TASK OBJECTIVE - Find the line with "every zone. -/" in the entries below. Repeat it, every following line, and the line with "def resting : PassResult", exactly and with nothing added.

** MATERIAL PROVIDED follows **

-- ==== Sys2Proof/Tests/Slice0.lean ====
section
/-! SUPPORT. Tests: an ill-formed command for each operand check, the manual's worked sequences one event at a time, and for
every statement with hypotheses a concrete state and operands that meet them. -/

namespace Sys2Proof.Tests

-- One theorem at a time: the kernel evaluates each, and many at once exhaust the threads of the check.
set_option Elab.async false

open Sys2Proof Sys2Proof.Machine

/-! Small states. -/

/-- A running part with default tables and every timer of the sequencer stopped. -/
def ready : State := { State.reset with phase := .running, seq := Sequencer.reset }

/-- A value written to a table, where the write is not refused. -/
def put (T : Tables) (t row f : Nat) (v : Int) : Tables := ((T.write t row f v).map Prod.fst).getD T

theorem put_safe {T : Tables} (h : T.safe) {t row f : Nat} {v : Int} (he : fieldExists t row f = true) :
    (put T t row f v).safe := by
  unfold put
  cases hw : T.write t row f v with
  | none => exact h
  | some w => exact Tables.safe_write h he hw

/-- Zone 1 enabled with its sensor at address 9, zone 2 enabled with its console at address 21. -/
def zonedTables : Tables :=
  put (put (put (put Tables.default 1 1 1 1) 1 1 14 9) 1 2 1 1) 1 2 13 21

theorem zonedTables_safe : zonedTables.safe :=
  put_safe (put_safe (put_safe (put_safe Tables.default_safe rfl) rfl) rfl) rfl

def zoned : State := { ready with tables := zonedTables }

def withSeq (s : State) (f : Sequencer → Sequencer) : State := { s with seq := f s.seq }

/-- A change of one zone's record. -/
def withZone (s : State) (z : Fin 12) (f : ZoneRec → ZoneRec) : State := { s with zones := s.zones.modify z f }

/-- A pass result with a damper target of 50 for every zone. -/
def result (mode : Mode) (served : Option Side) (q f : Int) : PassResult :=
  ⟨1, mode, served, q, f, Tab.replicate 12 (some 50), [], false, false, false, false⟩

def heating : PassResult := result .heat (some .heat) 500 60
def cooling : PassResult := result .cool (some .cool) 300 35
def resting : PassResult := result .off none 0 0

/-- A command in flight to address 3. -/
def flying (a : Actuator) (v : Int) (st : EntryState) (retries : Nat) : Entry :=
  ⟨a, v, .sequencer, st, retries, some 3, some 9, .running 5⟩

/-- The part with a queue of these entries. -/
def queued (s : State) (es : List Entry) : State := { s with queue := { s.queue with entries := es } }

/-- The part with an exchange in progress at address 3 with sequence 9. -/
def asking (s : State) (what : ExchangeKind) : State :=
  { s with port := { s.port with exchange := some ⟨what, 3, 9, .running 50⟩ } }

def withRound (s : State) (r : Option Round) : State := { s with port := { s.port with round := r } }

/-- The part with zones 1 and 2, in this plant state and phase, with `r` the newest result and the compressor at `q`. -/
def planted (st : PlantState) (ph : Option DefrostPhase) (r : PassResult) (q : Int) : State := withSeq zoned fun x =>
  { x with
    state := st, phase := ph, newest := some r, cmdQ := q
    shadow := if st = .defrost ∨ st = .recovery then some r else none }

/-! The sequencer's promises as one decision each. -/

def recordSafeB (q : Sequencer) : Bool :=
  @decide q.recordSafe (by unfold Sequencer.recordSafe; infer_instance)

def minOffSafeB (s : State) : Bool :=
  @decide s.minOffSafe (by unfold State.minOffSafe Sequencer.compressing; infer_instance)

theorem recordSafe_of {q : Sequencer} (h : recordSafeB q = true) : q.recordSafe := by simpa [recordSafeB] using h

theorem minOffSafe_of {s : State} (h : minOffSafeB s = true) : s.minOffSafe := by simpa [minOffSafeB] using h

/-- A part of these tables whose record and compressor are of a piece. -/
theorem planted_ready {s : State} (ht : s.tables = zonedTables) (h : recordSafeB s.seq = true ∧ minOffSafeB s = true) :
    s.tables.safe ∧ s.seq.recordSafe ∧ s.minOffSafe := ⟨ht ▸ zonedTables_safe, recordSafe_of h.1, minOffSafe_of h.2⟩

/-- What a command answers, as a state. -/
def after (c : Instr) (s : State) : State :=
  match exec c s with
  | .next t => t
  | _ => s

/-! Operand checks: each refuses an ill-formed command. -/

theorem test_wf_powerOn : Instr.wellFormed (.powerOn 96 true false) = false := by decide
theorem test_wf_roomCrcDrop : Instr.wellFormed (.roomCrcDrop (Frame.bytes ⟨1, 63, 4, 0, [0, 0]⟩)) = false := by
  decide +kernel
theorem test_wf_plantCrcDrop : Instr.wellFormed (.plantCrcDrop (Frame.bytes ⟨1, 3, 0x3E, 0, []⟩)) = false := by
  decide +kernel
theorem test_wf_payload :
    Instr.wellFormed (.roomFrameIgnored ⟨5, 6, 4, 0, List.replicate 49 0⟩) = false
    ∧ Instr.wellFormed (.plantFrameDiscard ⟨5, 6, 4, 0, List.replicate 49 0⟩) = false
    ∧ Instr.wellFormed (.zoneReport 9 (List.replicate 49 0)) = false := by decide +kernel
theorem test_wf_roomNode :
    Instr.wellFormed (.zoneReport 0 [1, 0, 0]) = false ∧ Instr.wellFormed (.readZone 64 0 [1]) = false := by decide +kernel
theorem test_wf_setZone : Instr.wellFormed (.setZone 63 0 [1, 0, 0, 0, 0, 0, 0, 0, 0]) = false := by decide +kernel
theorem test_wf_readZone : Instr.wellFormed (.readZone 63 0 []) = false := by decide +kernel
theorem test_wf_readStatus : Instr.wellFormed (.readStatus 63 0 [9, 0]) = false := by decide +kernel
theorem test_wf_readField : Instr.wellFormed (.readField 63 0 [1, 1]) = false := by decide +kernel
theorem test_wf_writeField : Instr.wellFormed (.writeField 63 0 [1, 1, 1, 0, 0]) = false := by decide +kernel
theorem test_wf_readMeter : Instr.wellFormed (.readMeter 63 0 [0, 2]) = false := by decide +kernel
theorem test_wf_readFaults : Instr.wellFormed (.readFaults 63 0 [16]) = false := by decide +kernel
theorem test_wf_empty :
    Instr.wellFormed (.clearLockout 63 0 [0]) = false ∧ Instr.wellFormed (.saveConfig 63 0 [0]) = false
    ∧ Instr.wellFormed (.restart 63 0 [0]) = false := by decide +kernel
theorem test_wf_malformed :
    Instr.wellFormed (.malformedRequest 63 0x04 0 [0, 0]) = false
    ∧ Instr.wellFormed (.malformedRequest 63 0x01 0 []) = false := by decide +kernel
theorem test_wf_proxy :
    Instr.wellFormed (.proxyFrame ⟨63, 5, 0x20, 0, []⟩) = false
    ∧ Instr.wellFormed (.proxyFrame ⟨127, 5, 0x20, 0, []⟩) = false := by decide +kernel
theorem test_wf_zone :
    Instr.wellFormed (.staleTimerExpiry 0) = false ∧ Instr.wellFormed (.overrideExpiry 13) = false
    ∧ Instr.wellFormed (.travelTimeout 0) = false ∧ Instr.wellFormed (.overrideMinuteCount 13) = false := by decide
theorem test_wf_cause : Instr.wellFormed (.lockoutTimeExpiry .outdoorLost) = false := by decide
theorem test_wf_plantReply :
    Instr.wellFormed (.accept 2 3 0 []) = false ∧ Instr.wellFormed (.refuse 1 0 0 []) = false
    ∧ Instr.wellFormed (.forwardedReply ⟨1, 64, 0x21, 0, []⟩) = false := by decide +kernel
theorem test_wf_slot : Instr.wellFormed (.discardTimerExpiry 4) = false := by decide
theorem test_wf_page : Instr.wellFormed (.storePageFail 95) = false := by decide

/-! The manual's worked sequences. -/

/-- The check value of the CRC with this polynomial and start value, over the ASCII digits 1 to 9. -/
theorem test_crc : crc [0x31, 0x32, 0x33, 0x34, 0x35, 0x36, 0x37, 0x38, 0x39] = 0x29B1#16 := by decide +kernel

/-- 1.6, setpoint separation: 240 written to the heat setpoint of 200/245 moves the cool setpoint to 260. -/
theorem test_separation_write :
    let t := after (.writeField 63 7 [1, 4, 8, 0, 0, 240]) ready
    (t.row 3).sh = 240 ∧ (t.row 3).sc = 260 ∧ t.roomOut = [⟨63, 1, 0x0E, 7, [1, 0, 0, 240, 0, 1, 4]⟩] := by decide +kernel

/-- 1.6, the same sequence's SET_ZONE of 250 and 260 on 210/350 ends at 240/260. -/
theorem test_separation_setZone :
    let s := { ready with tables := put (put ready.tables 1 4 9 350) 1 4 8 210 }
    let t := after (.setZone 63 7 [4, 3, 0, 250, 1, 4, 0, 0, 0]) s
    (t.row 3).sh = 240 ∧ (t.row 3).sc = 260
      ∧ t.roomOut.map Frame.payload = [[1, 0, 240, 1, 4, 2, 38, 0, 0, 0]] := by decide +kernel

/-- 1.6, a sun-side room: the report 247, 600 sets DRY alone. -/
theorem test_report_dry :
    let z := (after (.zoneReport 21 [2, 0, 247, 2, 88]) zoned).zone 1
    z.heat = false ∧ z.cool = false ∧ z.dry = true ∧ z.dryDem = 0 ∧ z.staleTimer = .running 180000 := by decide +kernel

/-- 1.6, a sun-side room: SETBACK clears COOL and keeps DRY. -/
theorem test_setback_keeps_dry :
    let s := withZone zoned 1 fun r =>
      { r with reading := .fresh, temp := 248, humidity := some 580, cool := true, dry := true, acc := 40, dem := 150 }
    let z := (after (.setZone 63 7 [2, 8, 0, 0, 0, 0, 0, 0, 1]) s).zone 1
    z.shEff = 170 ∧ z.scEff = 275 ∧ z.cool = false ∧ z.dry = true ∧ z.acc = 0 ∧ z.dem = 0 := by decide +kernel

/-- The bungalow of 3.9 and 4.8: zones 1 to 5 enabled with weights 6, 3, 4, 4, 2. -/
def bungalow : State :=
  let w : List Int := [6, 3, 4, 4, 2]
  let T := (List.range 5).foldl (fun T i => put (put T 1 (i + 1) 1 1) 1 (i + 1) 3 (w.getD i 1)) Tables.default
  { ready with
    tables := T
    engine := { Engine.reset with served := some .cool, passTimer := .running 0 }
    port := { PlantPort.reset with cache := [⟨3, 0, .outdoor ⟨310, 100, 0, .cool, false, 0, false⟩⟩] } }

/-- A FRESH zone at `t` with its cool setpoint `sc` and, where it calls COOL, its accumulator. -/
def coolZone (t sc : Int) (acc : Option Int) (r : ZoneRec) : ZoneRec :=
  { r with reading := .fresh, temp := t, scEff := sc, cool := acc.isSome, acc := acc.getD 0 }

/-- 3.9, the worked pass: Q 462, F 50 and targets 100, 44, 0, 57, 0. -/
theorem test_worked_pass :
    let s := withZone (withZone (withZone (withZone (withZone bungalow 0 (coolZone 262 240 (some 300)))
      1 (coolZone 251 245 (some 0))) 2 (coolZone 238 240 none)) 3 (coolZone 247 240 (some 100))) 4 (coolZone 229 240 none)
    let s := { s with engine := { s.engine with prevQ := 400, passNumber := 1207 } }
    let t := after .passTimerExpiry s
    t.engine.latest = some ⟨1208, .cool, some .cool, 462, 50,
      ⟨[some 100, some 44, some 0, some 57, some 0, none, none, none, none, none, none, none], rfl⟩, [],
      false, false, false, false⟩
    ∧ [(t.zone 0).acc, (t.zone 0).dem, (t.zone 1).acc, (t.zone 1).dem, (t.zone 3).acc, (t.zone 3).dem]
      = [344, 1000, 12, 312, 114, 464] := by decide +kernel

** End of MATERIAL PROVIDED **

OUTPUT OF THE EXERCISE -
/-- A pass result with a damper target of 50 for every zone. -/
def result (mode : Mode) (served : Option Side) (q f : Int) : PassResult :=
  ⟨1, mode, served, q, f, Tab.replicate 12 (some 50), [], false, false, false, false⟩

def heating : PassResult := result .heat (some .heat) 500 60
def cooling : PassResult := result .cool (some .cool) 300 35
def resting : PassResult := result .off none 0 0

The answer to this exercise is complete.